Please repeat only the stretch of records running from the first line through the line that contains "def StrandId.ofCode (n".
────────────────
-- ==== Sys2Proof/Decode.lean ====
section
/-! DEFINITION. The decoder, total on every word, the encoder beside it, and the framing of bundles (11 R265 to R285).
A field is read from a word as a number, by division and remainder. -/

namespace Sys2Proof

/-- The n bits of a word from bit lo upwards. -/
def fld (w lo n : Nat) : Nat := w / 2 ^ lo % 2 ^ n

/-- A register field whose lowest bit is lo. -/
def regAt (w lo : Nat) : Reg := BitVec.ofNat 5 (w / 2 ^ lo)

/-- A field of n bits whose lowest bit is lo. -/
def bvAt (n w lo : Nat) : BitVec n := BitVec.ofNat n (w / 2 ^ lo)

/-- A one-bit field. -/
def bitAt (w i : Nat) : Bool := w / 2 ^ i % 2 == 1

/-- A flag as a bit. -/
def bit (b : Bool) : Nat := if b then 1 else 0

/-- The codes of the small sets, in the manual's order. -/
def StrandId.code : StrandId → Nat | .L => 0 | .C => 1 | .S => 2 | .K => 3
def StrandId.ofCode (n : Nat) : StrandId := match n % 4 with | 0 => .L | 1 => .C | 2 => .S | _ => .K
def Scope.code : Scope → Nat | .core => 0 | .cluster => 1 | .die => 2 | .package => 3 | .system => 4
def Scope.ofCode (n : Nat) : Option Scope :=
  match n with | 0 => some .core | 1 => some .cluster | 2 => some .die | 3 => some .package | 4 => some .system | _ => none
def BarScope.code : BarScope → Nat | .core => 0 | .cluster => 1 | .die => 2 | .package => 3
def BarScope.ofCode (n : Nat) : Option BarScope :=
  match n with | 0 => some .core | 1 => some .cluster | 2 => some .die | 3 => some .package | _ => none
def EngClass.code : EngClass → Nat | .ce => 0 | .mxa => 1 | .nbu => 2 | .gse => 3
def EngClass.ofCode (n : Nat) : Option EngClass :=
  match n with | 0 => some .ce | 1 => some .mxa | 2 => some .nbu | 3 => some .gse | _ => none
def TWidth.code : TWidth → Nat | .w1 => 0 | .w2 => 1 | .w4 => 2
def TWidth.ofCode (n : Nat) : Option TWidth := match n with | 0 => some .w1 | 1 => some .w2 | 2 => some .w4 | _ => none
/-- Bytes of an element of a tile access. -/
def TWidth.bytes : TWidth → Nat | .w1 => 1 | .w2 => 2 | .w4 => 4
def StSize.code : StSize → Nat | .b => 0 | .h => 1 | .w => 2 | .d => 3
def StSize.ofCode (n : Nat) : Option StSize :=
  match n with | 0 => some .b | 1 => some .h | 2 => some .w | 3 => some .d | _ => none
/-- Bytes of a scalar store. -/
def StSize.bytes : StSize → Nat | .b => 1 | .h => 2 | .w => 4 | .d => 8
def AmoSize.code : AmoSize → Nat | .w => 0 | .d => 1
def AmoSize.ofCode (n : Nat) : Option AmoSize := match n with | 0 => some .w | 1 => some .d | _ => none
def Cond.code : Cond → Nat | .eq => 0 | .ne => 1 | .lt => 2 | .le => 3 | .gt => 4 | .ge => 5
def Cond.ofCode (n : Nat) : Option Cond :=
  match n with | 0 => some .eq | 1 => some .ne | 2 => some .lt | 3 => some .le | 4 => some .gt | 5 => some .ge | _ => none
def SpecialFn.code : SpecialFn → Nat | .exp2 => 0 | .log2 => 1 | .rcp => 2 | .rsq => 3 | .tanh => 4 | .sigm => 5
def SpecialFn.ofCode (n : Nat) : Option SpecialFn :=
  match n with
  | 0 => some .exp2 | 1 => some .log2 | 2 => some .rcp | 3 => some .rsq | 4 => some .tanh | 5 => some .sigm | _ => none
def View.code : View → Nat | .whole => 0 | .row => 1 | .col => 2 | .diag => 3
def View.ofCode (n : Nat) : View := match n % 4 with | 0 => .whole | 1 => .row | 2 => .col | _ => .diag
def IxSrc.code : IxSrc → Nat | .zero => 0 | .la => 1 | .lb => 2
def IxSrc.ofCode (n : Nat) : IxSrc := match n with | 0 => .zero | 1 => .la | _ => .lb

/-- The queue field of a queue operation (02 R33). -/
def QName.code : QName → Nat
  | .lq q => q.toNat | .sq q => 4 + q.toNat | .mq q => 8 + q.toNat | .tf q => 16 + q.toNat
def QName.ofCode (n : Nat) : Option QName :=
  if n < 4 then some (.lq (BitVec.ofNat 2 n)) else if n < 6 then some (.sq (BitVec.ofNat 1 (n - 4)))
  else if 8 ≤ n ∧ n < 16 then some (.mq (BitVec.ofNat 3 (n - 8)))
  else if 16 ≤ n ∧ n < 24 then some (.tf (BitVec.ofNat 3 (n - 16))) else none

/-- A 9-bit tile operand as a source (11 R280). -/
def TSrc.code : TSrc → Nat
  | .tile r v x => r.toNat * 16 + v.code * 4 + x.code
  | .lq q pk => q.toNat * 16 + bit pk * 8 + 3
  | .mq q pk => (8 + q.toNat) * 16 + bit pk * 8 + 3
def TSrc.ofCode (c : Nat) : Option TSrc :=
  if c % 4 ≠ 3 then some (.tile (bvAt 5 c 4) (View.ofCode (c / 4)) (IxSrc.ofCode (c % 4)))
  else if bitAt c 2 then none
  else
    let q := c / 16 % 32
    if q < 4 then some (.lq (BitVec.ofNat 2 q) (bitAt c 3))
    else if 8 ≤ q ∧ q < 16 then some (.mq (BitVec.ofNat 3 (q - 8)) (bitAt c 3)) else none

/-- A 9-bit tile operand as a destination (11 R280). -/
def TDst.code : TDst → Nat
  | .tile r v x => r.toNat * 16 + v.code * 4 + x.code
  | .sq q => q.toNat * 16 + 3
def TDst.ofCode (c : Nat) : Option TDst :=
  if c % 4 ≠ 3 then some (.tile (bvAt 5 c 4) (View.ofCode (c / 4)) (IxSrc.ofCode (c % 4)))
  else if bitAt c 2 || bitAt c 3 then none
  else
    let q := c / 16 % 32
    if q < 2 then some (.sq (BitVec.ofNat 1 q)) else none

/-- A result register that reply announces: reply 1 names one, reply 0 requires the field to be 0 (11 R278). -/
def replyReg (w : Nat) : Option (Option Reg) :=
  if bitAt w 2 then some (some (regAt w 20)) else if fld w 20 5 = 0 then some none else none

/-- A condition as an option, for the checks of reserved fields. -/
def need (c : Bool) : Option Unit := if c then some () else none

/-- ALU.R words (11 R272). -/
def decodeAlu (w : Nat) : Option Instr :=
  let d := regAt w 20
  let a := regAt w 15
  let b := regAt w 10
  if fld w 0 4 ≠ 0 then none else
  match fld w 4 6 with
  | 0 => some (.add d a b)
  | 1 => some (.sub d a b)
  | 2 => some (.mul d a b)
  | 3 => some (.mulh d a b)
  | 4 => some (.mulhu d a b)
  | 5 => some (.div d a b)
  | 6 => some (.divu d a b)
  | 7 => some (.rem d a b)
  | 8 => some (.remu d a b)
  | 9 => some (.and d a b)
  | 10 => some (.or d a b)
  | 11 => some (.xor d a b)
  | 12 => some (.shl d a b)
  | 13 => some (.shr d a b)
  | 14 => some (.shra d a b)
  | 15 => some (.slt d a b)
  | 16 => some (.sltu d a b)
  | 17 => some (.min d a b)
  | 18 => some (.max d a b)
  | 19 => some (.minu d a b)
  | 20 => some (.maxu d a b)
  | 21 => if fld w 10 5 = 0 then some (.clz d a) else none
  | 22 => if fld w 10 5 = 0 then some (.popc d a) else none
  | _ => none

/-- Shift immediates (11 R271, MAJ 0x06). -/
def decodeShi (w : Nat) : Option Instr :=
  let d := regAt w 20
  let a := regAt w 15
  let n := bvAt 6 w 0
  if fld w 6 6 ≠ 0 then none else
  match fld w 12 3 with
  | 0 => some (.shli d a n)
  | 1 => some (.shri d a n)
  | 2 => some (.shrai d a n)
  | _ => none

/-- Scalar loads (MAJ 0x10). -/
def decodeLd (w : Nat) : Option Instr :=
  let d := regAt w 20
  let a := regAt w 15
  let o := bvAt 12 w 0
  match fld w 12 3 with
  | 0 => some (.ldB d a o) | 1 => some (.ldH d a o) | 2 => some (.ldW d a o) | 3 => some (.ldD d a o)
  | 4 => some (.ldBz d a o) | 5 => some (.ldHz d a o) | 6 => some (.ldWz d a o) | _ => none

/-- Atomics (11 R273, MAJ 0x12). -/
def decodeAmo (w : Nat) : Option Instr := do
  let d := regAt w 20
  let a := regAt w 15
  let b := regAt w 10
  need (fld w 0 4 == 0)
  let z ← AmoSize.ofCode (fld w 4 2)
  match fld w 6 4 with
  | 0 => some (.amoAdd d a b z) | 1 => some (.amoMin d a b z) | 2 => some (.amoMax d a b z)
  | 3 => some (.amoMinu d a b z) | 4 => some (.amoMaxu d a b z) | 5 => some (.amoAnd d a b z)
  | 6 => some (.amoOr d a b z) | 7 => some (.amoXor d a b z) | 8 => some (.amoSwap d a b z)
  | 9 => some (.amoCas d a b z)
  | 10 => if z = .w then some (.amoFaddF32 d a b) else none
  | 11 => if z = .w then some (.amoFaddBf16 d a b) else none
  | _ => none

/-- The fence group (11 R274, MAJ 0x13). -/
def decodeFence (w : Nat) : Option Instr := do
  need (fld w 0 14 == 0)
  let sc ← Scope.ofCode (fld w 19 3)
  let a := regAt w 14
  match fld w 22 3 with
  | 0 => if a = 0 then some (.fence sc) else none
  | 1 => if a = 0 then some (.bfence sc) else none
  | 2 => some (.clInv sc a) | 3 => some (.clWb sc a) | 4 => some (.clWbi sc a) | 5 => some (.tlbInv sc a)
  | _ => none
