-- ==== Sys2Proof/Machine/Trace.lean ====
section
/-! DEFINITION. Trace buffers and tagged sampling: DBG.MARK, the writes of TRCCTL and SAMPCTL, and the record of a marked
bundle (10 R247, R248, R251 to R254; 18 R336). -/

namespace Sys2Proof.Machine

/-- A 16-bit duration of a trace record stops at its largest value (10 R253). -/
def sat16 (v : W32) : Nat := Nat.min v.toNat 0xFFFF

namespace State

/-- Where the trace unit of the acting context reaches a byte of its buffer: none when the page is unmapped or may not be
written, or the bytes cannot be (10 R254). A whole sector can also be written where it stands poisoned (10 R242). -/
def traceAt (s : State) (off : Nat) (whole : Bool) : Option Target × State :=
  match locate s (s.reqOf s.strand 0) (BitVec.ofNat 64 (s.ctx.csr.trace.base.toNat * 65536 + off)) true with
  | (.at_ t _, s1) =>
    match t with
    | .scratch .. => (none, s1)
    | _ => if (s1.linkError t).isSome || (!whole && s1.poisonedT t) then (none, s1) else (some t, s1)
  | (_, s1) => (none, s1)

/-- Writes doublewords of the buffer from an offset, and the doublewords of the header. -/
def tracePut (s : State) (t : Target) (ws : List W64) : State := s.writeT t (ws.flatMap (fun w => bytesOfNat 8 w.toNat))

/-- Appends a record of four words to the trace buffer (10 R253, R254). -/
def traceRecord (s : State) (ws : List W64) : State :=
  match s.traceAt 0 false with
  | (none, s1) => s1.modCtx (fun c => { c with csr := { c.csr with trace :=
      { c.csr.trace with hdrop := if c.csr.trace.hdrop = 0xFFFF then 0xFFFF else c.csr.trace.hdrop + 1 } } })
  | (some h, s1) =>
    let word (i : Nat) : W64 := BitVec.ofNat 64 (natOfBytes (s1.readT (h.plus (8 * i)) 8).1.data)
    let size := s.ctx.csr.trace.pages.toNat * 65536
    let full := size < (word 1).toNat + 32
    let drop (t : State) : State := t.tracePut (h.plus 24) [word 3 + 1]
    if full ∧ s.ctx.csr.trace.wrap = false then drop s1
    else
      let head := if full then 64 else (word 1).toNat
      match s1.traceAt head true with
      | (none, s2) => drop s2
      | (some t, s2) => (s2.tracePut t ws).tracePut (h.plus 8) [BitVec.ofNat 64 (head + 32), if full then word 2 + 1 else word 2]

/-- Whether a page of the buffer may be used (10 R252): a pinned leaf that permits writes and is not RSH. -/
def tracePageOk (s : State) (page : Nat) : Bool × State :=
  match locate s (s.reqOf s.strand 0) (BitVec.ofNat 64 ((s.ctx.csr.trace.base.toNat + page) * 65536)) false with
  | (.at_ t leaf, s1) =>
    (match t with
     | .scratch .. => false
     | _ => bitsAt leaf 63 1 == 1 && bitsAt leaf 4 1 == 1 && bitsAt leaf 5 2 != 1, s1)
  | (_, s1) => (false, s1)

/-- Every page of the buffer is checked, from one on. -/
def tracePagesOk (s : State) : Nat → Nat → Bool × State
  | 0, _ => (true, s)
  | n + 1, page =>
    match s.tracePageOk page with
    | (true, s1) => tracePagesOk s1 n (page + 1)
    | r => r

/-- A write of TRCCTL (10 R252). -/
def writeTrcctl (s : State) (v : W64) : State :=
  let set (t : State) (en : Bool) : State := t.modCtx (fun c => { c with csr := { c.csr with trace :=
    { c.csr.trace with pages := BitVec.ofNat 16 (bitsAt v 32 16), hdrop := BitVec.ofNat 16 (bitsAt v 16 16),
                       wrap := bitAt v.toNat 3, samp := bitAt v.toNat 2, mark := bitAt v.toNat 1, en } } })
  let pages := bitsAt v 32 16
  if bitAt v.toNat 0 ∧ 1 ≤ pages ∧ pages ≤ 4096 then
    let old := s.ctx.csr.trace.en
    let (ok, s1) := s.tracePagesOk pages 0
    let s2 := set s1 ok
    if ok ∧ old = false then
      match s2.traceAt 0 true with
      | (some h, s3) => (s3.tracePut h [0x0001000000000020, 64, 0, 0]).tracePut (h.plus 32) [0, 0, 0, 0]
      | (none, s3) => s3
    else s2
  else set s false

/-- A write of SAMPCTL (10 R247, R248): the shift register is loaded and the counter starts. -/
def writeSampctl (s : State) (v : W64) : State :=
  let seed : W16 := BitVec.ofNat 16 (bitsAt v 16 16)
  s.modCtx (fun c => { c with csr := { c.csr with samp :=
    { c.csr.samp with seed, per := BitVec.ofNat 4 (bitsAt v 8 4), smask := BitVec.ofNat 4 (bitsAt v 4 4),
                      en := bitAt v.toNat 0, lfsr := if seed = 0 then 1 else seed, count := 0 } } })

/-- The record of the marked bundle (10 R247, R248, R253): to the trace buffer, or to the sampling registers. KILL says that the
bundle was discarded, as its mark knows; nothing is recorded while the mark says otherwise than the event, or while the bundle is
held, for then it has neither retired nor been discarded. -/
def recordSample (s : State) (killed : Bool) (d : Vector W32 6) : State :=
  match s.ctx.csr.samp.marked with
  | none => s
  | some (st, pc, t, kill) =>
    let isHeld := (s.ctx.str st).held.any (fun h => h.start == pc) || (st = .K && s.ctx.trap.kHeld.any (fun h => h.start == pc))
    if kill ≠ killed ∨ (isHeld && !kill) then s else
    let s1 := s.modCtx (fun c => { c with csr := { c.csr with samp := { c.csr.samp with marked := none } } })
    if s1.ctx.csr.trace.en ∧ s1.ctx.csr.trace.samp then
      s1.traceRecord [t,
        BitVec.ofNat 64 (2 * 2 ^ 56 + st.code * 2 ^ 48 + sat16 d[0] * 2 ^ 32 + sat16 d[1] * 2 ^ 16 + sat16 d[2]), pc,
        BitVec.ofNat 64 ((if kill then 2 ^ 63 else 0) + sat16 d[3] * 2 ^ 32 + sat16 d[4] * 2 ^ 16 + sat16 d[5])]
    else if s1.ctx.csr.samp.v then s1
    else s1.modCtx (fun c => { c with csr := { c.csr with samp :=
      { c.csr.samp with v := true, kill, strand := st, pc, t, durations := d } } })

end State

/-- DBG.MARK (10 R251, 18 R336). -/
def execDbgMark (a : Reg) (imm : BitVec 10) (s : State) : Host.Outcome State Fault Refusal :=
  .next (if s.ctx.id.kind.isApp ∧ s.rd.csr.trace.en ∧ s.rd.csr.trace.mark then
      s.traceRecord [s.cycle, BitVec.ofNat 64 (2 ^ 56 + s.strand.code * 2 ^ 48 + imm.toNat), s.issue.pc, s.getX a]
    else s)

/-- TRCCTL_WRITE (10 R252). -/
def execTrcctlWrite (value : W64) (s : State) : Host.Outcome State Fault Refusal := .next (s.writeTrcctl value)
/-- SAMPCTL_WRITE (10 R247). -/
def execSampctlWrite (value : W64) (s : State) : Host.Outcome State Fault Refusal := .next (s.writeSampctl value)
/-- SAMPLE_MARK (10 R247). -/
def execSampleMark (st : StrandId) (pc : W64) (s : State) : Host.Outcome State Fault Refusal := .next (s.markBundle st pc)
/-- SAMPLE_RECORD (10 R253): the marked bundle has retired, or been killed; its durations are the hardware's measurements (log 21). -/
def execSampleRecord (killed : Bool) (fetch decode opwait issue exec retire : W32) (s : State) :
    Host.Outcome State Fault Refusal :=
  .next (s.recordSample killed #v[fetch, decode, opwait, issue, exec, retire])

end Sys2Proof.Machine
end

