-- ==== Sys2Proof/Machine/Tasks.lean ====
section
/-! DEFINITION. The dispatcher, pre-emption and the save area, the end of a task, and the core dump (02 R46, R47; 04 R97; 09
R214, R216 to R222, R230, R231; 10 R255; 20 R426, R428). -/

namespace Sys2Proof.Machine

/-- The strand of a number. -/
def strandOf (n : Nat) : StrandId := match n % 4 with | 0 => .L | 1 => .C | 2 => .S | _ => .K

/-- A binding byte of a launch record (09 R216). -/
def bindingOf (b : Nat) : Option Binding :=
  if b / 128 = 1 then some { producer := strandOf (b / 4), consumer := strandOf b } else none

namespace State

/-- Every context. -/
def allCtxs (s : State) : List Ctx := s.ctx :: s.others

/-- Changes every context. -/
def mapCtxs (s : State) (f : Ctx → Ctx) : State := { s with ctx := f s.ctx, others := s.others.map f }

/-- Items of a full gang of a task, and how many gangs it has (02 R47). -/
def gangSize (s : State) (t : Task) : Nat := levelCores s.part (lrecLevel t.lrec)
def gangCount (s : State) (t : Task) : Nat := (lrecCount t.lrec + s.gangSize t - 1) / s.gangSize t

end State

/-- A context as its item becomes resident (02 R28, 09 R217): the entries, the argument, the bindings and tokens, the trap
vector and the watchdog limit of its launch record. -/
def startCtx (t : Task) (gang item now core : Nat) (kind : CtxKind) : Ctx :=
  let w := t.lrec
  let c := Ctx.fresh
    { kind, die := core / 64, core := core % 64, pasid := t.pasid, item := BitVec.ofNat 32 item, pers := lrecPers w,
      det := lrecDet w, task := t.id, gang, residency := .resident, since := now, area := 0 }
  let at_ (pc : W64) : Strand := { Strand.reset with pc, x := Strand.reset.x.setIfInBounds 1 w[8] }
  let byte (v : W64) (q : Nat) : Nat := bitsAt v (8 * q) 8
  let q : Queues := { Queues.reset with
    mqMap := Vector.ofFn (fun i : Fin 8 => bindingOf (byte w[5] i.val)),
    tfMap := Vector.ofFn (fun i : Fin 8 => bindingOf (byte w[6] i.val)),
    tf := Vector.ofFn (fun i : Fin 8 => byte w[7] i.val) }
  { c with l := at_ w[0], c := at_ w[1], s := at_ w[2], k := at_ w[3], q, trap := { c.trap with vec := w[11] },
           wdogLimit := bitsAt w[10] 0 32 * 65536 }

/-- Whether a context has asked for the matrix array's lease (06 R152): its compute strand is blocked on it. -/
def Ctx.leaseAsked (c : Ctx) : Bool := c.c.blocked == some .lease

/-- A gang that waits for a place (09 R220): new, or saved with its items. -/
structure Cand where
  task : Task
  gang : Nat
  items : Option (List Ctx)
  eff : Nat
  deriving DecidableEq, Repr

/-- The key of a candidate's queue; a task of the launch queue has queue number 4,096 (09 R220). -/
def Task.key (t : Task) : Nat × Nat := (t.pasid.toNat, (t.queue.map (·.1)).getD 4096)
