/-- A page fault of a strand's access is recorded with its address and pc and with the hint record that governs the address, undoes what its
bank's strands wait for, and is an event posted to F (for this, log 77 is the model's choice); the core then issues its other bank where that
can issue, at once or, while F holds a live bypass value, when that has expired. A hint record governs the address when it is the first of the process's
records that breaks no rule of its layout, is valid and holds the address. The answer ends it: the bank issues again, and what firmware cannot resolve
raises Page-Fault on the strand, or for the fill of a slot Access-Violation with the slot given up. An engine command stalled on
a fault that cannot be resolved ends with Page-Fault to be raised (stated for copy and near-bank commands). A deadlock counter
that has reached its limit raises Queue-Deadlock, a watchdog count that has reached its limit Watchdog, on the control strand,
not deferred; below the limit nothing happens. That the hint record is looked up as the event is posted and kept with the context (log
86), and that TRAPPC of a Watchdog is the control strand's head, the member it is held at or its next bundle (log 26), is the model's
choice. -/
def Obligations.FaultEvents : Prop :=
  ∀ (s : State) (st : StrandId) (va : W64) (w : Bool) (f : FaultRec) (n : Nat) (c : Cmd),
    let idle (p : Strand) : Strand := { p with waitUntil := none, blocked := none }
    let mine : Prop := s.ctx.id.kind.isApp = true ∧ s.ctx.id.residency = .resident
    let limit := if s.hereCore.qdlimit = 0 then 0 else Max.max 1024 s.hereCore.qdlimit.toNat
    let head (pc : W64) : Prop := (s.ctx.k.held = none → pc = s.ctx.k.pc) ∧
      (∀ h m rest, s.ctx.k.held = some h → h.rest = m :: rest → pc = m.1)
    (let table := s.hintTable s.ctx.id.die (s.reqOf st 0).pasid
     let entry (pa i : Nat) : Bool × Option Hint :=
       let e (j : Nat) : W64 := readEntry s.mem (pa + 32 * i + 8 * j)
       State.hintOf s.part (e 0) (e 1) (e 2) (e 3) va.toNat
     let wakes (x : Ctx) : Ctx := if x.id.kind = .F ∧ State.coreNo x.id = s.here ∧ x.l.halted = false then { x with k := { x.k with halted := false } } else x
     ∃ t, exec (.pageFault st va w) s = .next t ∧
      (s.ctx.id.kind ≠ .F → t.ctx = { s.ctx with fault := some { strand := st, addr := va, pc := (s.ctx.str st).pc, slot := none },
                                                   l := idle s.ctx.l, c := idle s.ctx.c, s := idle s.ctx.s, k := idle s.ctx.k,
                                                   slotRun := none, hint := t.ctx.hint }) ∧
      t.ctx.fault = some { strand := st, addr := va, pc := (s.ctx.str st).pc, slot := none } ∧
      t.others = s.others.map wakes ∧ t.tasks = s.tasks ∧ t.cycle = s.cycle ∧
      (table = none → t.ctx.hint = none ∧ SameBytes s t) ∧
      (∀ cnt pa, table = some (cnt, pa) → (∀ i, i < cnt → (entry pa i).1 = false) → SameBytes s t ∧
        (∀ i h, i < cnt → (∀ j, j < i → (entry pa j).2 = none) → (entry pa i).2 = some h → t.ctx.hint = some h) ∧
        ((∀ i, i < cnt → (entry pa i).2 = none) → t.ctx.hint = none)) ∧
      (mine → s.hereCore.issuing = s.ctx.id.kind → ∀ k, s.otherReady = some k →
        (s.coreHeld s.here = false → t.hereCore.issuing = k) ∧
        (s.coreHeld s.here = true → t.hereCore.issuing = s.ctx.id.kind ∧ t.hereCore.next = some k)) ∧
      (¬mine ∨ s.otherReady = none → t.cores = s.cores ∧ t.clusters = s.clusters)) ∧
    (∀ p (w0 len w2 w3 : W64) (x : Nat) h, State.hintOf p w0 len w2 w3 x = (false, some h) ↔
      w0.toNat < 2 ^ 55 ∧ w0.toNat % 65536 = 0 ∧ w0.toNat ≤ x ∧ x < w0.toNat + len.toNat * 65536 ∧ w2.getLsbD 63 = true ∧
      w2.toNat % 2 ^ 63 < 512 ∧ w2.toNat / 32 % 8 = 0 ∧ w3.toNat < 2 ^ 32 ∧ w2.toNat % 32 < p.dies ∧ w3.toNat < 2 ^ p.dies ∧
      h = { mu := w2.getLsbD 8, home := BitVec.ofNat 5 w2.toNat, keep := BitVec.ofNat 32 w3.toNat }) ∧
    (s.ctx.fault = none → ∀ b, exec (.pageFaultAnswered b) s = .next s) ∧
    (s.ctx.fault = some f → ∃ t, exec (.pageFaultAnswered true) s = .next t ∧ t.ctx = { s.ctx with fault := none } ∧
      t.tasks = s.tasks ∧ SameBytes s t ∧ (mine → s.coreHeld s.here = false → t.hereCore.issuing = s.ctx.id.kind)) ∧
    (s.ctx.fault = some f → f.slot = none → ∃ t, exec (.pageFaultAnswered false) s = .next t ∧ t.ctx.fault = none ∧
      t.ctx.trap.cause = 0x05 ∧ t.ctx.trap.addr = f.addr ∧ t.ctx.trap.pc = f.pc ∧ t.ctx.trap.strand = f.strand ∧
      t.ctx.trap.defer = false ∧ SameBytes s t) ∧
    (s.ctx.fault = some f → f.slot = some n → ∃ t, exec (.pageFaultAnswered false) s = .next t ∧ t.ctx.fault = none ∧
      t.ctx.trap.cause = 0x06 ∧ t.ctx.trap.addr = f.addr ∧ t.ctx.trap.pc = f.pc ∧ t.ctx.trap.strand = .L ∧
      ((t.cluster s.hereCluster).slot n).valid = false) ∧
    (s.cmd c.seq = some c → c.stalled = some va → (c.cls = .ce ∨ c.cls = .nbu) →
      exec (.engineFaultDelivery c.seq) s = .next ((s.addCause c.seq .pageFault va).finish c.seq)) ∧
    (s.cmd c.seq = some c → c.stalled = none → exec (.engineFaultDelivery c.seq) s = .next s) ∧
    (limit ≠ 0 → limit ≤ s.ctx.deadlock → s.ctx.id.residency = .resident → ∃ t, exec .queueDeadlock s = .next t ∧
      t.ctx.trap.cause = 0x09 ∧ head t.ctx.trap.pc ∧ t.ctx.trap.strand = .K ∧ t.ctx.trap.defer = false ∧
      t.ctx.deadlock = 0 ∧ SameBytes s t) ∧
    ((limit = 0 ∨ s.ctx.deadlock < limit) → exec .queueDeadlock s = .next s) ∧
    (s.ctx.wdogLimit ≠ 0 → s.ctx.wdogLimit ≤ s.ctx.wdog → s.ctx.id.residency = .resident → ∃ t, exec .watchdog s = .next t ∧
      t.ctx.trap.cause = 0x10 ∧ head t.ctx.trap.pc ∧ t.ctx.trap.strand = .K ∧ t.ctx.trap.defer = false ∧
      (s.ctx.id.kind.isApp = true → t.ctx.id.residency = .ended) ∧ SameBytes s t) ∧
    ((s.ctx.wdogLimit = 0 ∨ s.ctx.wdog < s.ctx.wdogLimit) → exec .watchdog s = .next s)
────────────────
» SOLUTION BELOW
-- ==== Sys2Proof/Decode.lean ====
section
/-! DEFINITION. The decoder, total on every word, the encoder beside it, and the framing of bundles (11 R265 to R285).
A field is read from a word as a number, by division and remainder. -/

namespace Sys2Proof

/-- The n bits of a word from bit lo upwards. -/
def fld (w lo n : Nat) : Nat := w / 2 ^ lo % 2 ^ n

/-- A register field whose lowest bit is lo. -/
def regAt (w lo : Nat) : Reg := BitVec.ofNat 5 (w / 2 ^ lo)

/-- A field of n bits whose lowest bit is lo. -/
def bvAt (n w lo : Nat) : BitVec n := BitVec.ofNat n (w / 2 ^ lo)

/-- A one-bit field. -/
def bitAt (w i : Nat) : Bool := w / 2 ^ i % 2 == 1

/-- A flag as a bit. -/
def bit (b : Bool) : Nat := if b then 1 else 0

/-- The codes of the small sets, in the manual's order. -/
def StrandId.code : StrandId → Nat | .L => 0 | .C => 1 | .S => 2 | .K => 3
def StrandId.ofCode (n : Nat) : StrandId := match n % 4 with | 0 => .L | 1 => .C | 2 => .S | _ => .K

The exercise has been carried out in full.